I have consulted for the military, and frankly I was amazed that there seems to be no correlation between intelligence and rank. Especially some lieutenants were incredibly smart but several colonels ... I wouldn't trust them with tying their own shoelaces. This resulted in extremely smart and well organized groups trying to work with complete morons.
And I must say, that results in a pretty stupid whole. The damage the idiot groups inflict is not compensated by the better parts of the organization. Not in logistics. Not in radar operation (where I consulted). Not in organizing the cafeteria. It seems to me that it is utterly impossible to get fired for incompetence in the military. So they keep working with total idiots, even promote them.
What I'm saying is that it's the military. They have awe-inspiring gear. They have some very smart people (they pay consultants in some areas very well, so the truly do have incredible people that are such a pleasure and inspiration to work with). They also have some incredible idiots at every point on the rank ladder. And occasionally they decide on policies so incredibly stupid they are equally awe-inspiring, because the idiots do much more damage than smart ones can fix.
I don't believe it is reasonably possible to predict what the military will do. Especially when it comes to policy.
The article does not go far enough in expanding the scope of consequences. When consumers start buying more stuff at lower prices, they are diverting money that would probably be spent on other things. Hence there is no net change in consumer spending, only a shift in where they spend their money.
Automation always results in labor cost reduction for the one implementing the automation. If it did not, they wouldn't do it.
That's a misunderstanding. For each unity of a good, production costs go down, as do labor time. But because the goods are cheaper, more people may want to buy them, or people may want more of them, so the total labor time goes up.

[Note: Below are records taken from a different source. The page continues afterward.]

/-- On an active device with S2 running: the event at the head of the learn queue is taken, and where its key is absent and a
slot is free the entry is inserted with the event's port; a walk makes the aging step on every entry of a learning instance
without locks; a pin that has been held long enough is released; SET_POLICY stores a legal policy and answers OK, BAD_ARG
otherwise; GET_POLICY answers the policy; UNPIN clears the pin of a key or answers NOT_FOUND; FLUSH frees every entry
of the port that is not static. -/
def Obligations.LearningCommandsComplete : Prop :=
  ∀ s : State, Active s → s.chip.serves 2 = true →
    (∀ ev ∈ s.chip.tbl.learnQ.head?, mget s.chip.tbl.emPend (blkNat ev 20 1) = none →
      Completes .learnHandle s fun t => OnlyChip s t ∧ t.chip.tbl.learnQ = s.chip.tbl.learnQ.drop 1 ∧
        (s.chip.emReady (blkNat ev 20 1) = true → s.chip.emKeyLocked (blkNat ev 20 1) (slice ev 0 16) = false →
          s.chip.emFind (blkNat ev 20 1) (slice ev 0 16) = none → ∀ p ∈ s.chip.emFree (blkNat ev 20 1) (slice ev 0 16),
          t.chip.emFind (blkNat ev 20 1) (slice ev 0 16) = some p ∧
          t.chip.emPort (blkNat ev 20 1) (t.chip.emSlot (blkNat ev 20 1) p.1 p.2) = blkNat ev 16 2 % 2048)) ∧
    (∀ ix : Fin 16, s.chip.emReady ix = true → s.chip.rdB (Reg.em_EM_CFG ix) 29 = true → mget s.chip.tbl.emPend ix = none →
      (s.chip.emPolicy ix).period ≠ 0 → s.chip.tbl.locks = [] → smapWf {} s.chip.tbl.em = true →
      Completes (.ageWalk ix) s fun t => OnlyChip s t ∧
        ∀ kv ∈ s.chip.emEntries ix, mrd {} t.chip.tbl.em kv.1 = (ageStep (s.chip.emPolicy ix).limit kv.2).1.getD {}) ∧
    (∀ (ix : Fin 16) (key : List Byte), s.chip.tbl.pins = [(ix.val, key)] → s.chip.tbl.locks = [] →
      Completes (.pinHoldExpiry ix key) s fun t => OnlyChip s t ∧ t.chip.tbl.pins = [] ∧
        ∀ p ∈ s.chip.emFind ix key, ctlStatic (s.chip.emSlot ix p.1 p.2).ctl = false →
          ctlPinned (t.chip.emSlot ix p.1 p.2).ctl = false) ∧
    (∀ (ix : Fin 16) (period : Word) (limit : Byte) (hold : BitVec 16),
      Completes (.setPolicy ix period limit hold) s fun t => OnlyChip s t ∧
        if limit = 0 ∨ hold = 0 ∨ 3600 < hold.toNat then
          t.chip.out = s.chip.out ++ [.reply 5 1 stBadArg []] ∧ t.chip.tbl = s.chip.tbl
        else t.chip.out = s.chip.out ++ [.reply 5 1 stOk []] ∧
          t.chip.emPolicy ix = ⟨period.toNat, limit.toNat, hold.toNat⟩) ∧
    (∀ ix : Fin 16, Completes (.getPolicy ix) s fun t => OnlyChip s t ∧ t.chip.tbl = s.chip.tbl ∧
      t.chip.out = s.chip.out ++ [.reply 5 2 stOk (pad16 (beBytes 1 ix ++ beBytes 4 (s.chip.emPolicy ix).period ++
        beBytes 1 (s.chip.emPolicy ix).limit ++ beBytes 2 (s.chip.emPolicy ix).hold))]) ∧
    (∀ (ix : Fin 16) (key : List Byte), s.chip.emReady ix = true → s.chip.emKeyLocked ix key = false →
      Completes (.unpin ix key) s fun t => OnlyChip s t ∧
        (s.chip.emFind ix key).elim (t.chip.out = s.chip.out ++ [.reply 5 3 stNotFound []] ∧ t.chip.tbl = s.chip.tbl) fun p =>
          t.chip.out = s.chip.out ++ [.reply 5 3 stOk []] ∧ ctlPinned (t.chip.emSlot ix p.1 p.2).ctl = false ∧
          EmOthers s t [s.chip.emGlobal ix p.1 * 8 + p.2]) ∧
    (∀ (ix : Fin 16) (lp : BitVec 16), s.chip.emReady ix = true → s.chip.tbl.locks = [] → smapWf {} s.chip.tbl.em = true →
      Completes (.emFlush ix lp) s fun t => OnlyChip s t ∧ t.chip.out = s.chip.out ++ [.reply 5 4 stOk []] ∧
        ∀ kv ∈ t.chip.emEntries ix, ctlStatic kv.2.ctl = true ∨ (lp.toNat ≠ 0xFFFF ∧ s.chip.emPort ix kv.2 ≠ lp.toNat))
/-- On an active device, for a well-formed command of either family whose family S3 is not busy with, with a journal record free:
INSERT, DELETE, SEARCH, PIN and UNPIN, and UPDATE and SWAP of an expanded length, are handed to S3; READ answers the record of the
prefix or NOT_FOUND; UPDATE and SWAP of another length replace its data, SWAP answering the old; LOOKUP answers the data of the
hit, or NOT_FOUND on a miss. When S3 ends the command it holds, an INSERT leaves the record with the block's data, EXISTS where it
was there, a DELETE leaves none, UPDATE and SWAP leave the block's data, PIN leaves it pinned in the CAM, UNPIN unpinned. -/
def Obligations.PrefixCommandsComplete : Prop :=
  ∀ s : State, Active s →
    (∀ (src : TblSrc) (v6 : Bool) (op : Fin 15), s.tblOpen src 0x232 Reg.pfx_PFX_CMD = true → s.chip.jnlOpen = true →
      let kind := if v6 then 3 else 2
      let cmd := s.pfxCmdOf src op kind
      let key := pfxKey v6 (pfxVrf cmd.blk) (pfxAddr v6 cmd.blk) (pfxLen cmd.blk)
      blkOp cmd.blk = op → blkKind cmd.blk = kind → mget s.chip.tbl.pfxPend (famNum v6) = none → s.chip.pfxAdmit cmd = stOk →
      (pfxToS3 cmd.blk = true →
        (op.val = 1 → Completes (.pfxInsert v6 src) s fun t => OnlyChip s t ∧
          (mget t.chip.tbl.pfxPend (famNum v6)).any (fun x => x.blk == cmd.blk && x.dest == cmd.dest) = true) ∧
        (op.val = 2 → Completes (.pfxDelete v6 src) s fun t => OnlyChip s t ∧
          (mget t.chip.tbl.pfxPend (famNum v6)).any (fun x => x.blk == cmd.blk && x.dest == cmd.dest) = true) ∧
        (op.val = 4 → Completes (.pfxUpdate v6 src) s fun t => OnlyChip s t ∧
          (mget t.chip.tbl.pfxPend (famNum v6)).any (fun x => x.blk == cmd.blk && x.dest == cmd.dest) = true) ∧
        (op.val = 5 → Completes (.pfxSwap v6 src) s fun t => OnlyChip s t ∧
          (mget t.chip.tbl.pfxPend (famNum v6)).any (fun x => x.blk == cmd.blk && x.dest == cmd.dest) = true) ∧
        (op.val = 6 → Completes (.pfxSearch v6 src) s fun t => OnlyChip s t ∧
          (mget t.chip.tbl.pfxPend (famNum v6)).any (fun x => x.blk == cmd.blk && x.dest == cmd.dest) = true) ∧
        (op.val = 12 → Completes (.pfxPin v6 src) s fun t => OnlyChip s t ∧
          (mget t.chip.tbl.pfxPend (famNum v6)).any (fun x => x.blk == cmd.blk && x.dest == cmd.dest) = true) ∧
        (op.val = 13 → Completes (.pfxUnpin v6 src) s fun t => OnlyChip s t ∧
          (mget t.chip.tbl.pfxPend (famNum v6)).any (fun x => x.blk == cmd.blk && x.dest == cmd.dest) = true)) ∧
      (op.val = 3 → Completes (.pfxRead v6 src) s fun t => OnlyChip s t ∧ t.chip.tbl = s.chip.tbl ∧
        (mget s.chip.tbl.pfx key).elim (blkNat (t.chip.pfxAnswer src) 3 1 = stNotFound) fun r =>
          blkNat (t.chip.pfxAnswer src) 3 1 = stOk ∧ slice (t.chip.pfxAnswer src) 24 8 = slice r.data 0 8) ∧
      (expanded v6 (pfxLen cmd.blk) = false → ∀ r ∈ mget s.chip.tbl.pfx key,
        (op.val = 4 → Completes (.pfxUpdate v6 src) s fun t => OnlyChip s t ∧ blkNat (t.chip.pfxAnswer src) 3 1 = stOk ∧
          (mget t.chip.tbl.pfx key).any (fun x => x.data == slice cmd.blk 24 8 && x.cam == r.cam) = true) ∧
        (op.val = 5 → Completes (.pfxSwap v6 src) s fun t => OnlyChip s t ∧ blkNat (t.chip.pfxAnswer src) 3 1 = stOk ∧
          slice (t.chip.pfxAnswer src) 24 8 = slice r.data 0 8 ∧
          (mget t.chip.tbl.pfx key).any (fun x => x.data == slice cmd.blk 24 8 && x.cam == r.cam) = true)) ∧
      (op.val = 14 → s.chip.pfxReady v6 = true →
        ∀ h ∈ (s.chip.pfxFind v6 (pfxVrf cmd.blk) (pfxAddr v6 cmd.blk)).1,
          Completes (.pfxLookupCmd v6 src) s fun t => OnlyChip s t ∧ t.chip.tbl = s.chip.tbl ∧
            blkNat (t.chip.pfxAnswer src) 3 1 = (if h = .miss then stNotFound else stOk) ∧
            (h ≠ .miss → slice (t.chip.pfxAnswer src) 24 8 = slice h.slot 0 8))) ∧
    (∀ v6 : Bool, ∀ cmd ∈ mget s.chip.tbl.pfxPend (famNum v6), mget s.chip.tbl.pfxWait (famNum v6) = none → s.chip.serves 3 = true →
      cmd.dest = .out → blkKind cmd.blk = (if v6 then 3 else 2) → pfxWf cmd.blk = true →
      let key := pfxKey v6 (pfxVrf cmd.blk) (pfxAddr v6 cmd.blk) (pfxLen cmd.blk)
      Completes (.pfxS3Done v6) s fun t => OnlyChip s t ∧ mget t.chip.tbl.pfxPend (famNum v6) = none ∧
        (blkOp cmd.blk = 1 → mget s.chip.tbl.pfx key = none →
          if blkNat t.chip.lastBlk 3 1 = stOk then
            (mget t.chip.tbl.pfx key).any (fun x => x.data == slice cmd.blk 24 8) = true
          else blkNat t.chip.lastBlk 3 1 = stFull ∧ t.chip.tbl.pfx = s.chip.tbl.pfx) ∧
        (blkOp cmd.blk = 1 → (mget s.chip.tbl.pfx key).isSome = true → blkNat t.chip.lastBlk 3 1 = stExists ∧ t.chip.tbl.pfx = s.chip.tbl.pfx) ∧
        (blkOp cmd.blk = 2 → mget t.chip.tbl.pfx key = none) ∧
        (∀ r ∈ mget s.chip.tbl.pfx key,
          (blkOp cmd.blk = 4 ∨ blkOp cmd.blk = 5 → blkNat t.chip.lastBlk 3 1 = stOk ∧
            (mget t.chip.tbl.pfx key).any (fun x => x.data == slice cmd.blk 24 8) = true) ∧
          (blkOp cmd.blk = 12 → blkNat t.chip.lastBlk 3 1 = stOk →
            (mget t.chip.tbl.pfx key).any (fun x => x.pinned && x.cam.isSome && x.data == r.data) = true) ∧
          (blkOp cmd.blk = 13 → blkNat t.chip.lastBlk 3 1 = stOk ∧
            (mget t.chip.tbl.pfx key).any (fun x => !x.pinned && x.cam == r.cam && x.data == r.data) = true)))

That effect become known by the name of Jevon's paradox. If you want to, wikipedia has a large and well explained article. It has been spotted on practice enough times so that one should not question its existence. It's also the reason why software development salaries have kept increasing while the tooling allows for larger and larger productivity.
That said, it only happens some of the time, when demand has the correct properties.
The hardest part would be understanding how much people will adjust their long term behaviors. Grandma might continue wearing that one pair of clothes out of habit. But the younger generation will more quickly adapt to the new norm.
This is the fundamental problem with this article IMO. It assumes that human labour will be required to fill the gaps in an automated production cycle. But the ultimate premise of automation is that there are no gaps.
If you look at something like car production, first we automate the factory line, which creates more demand for cars, so we need more designers, etc. But ultimately the design becomes automated. Well, maybe we need more factory managers or other high level executives. Leaving aside that the number of those roles is inherently limited, even those roles could eventually be automated.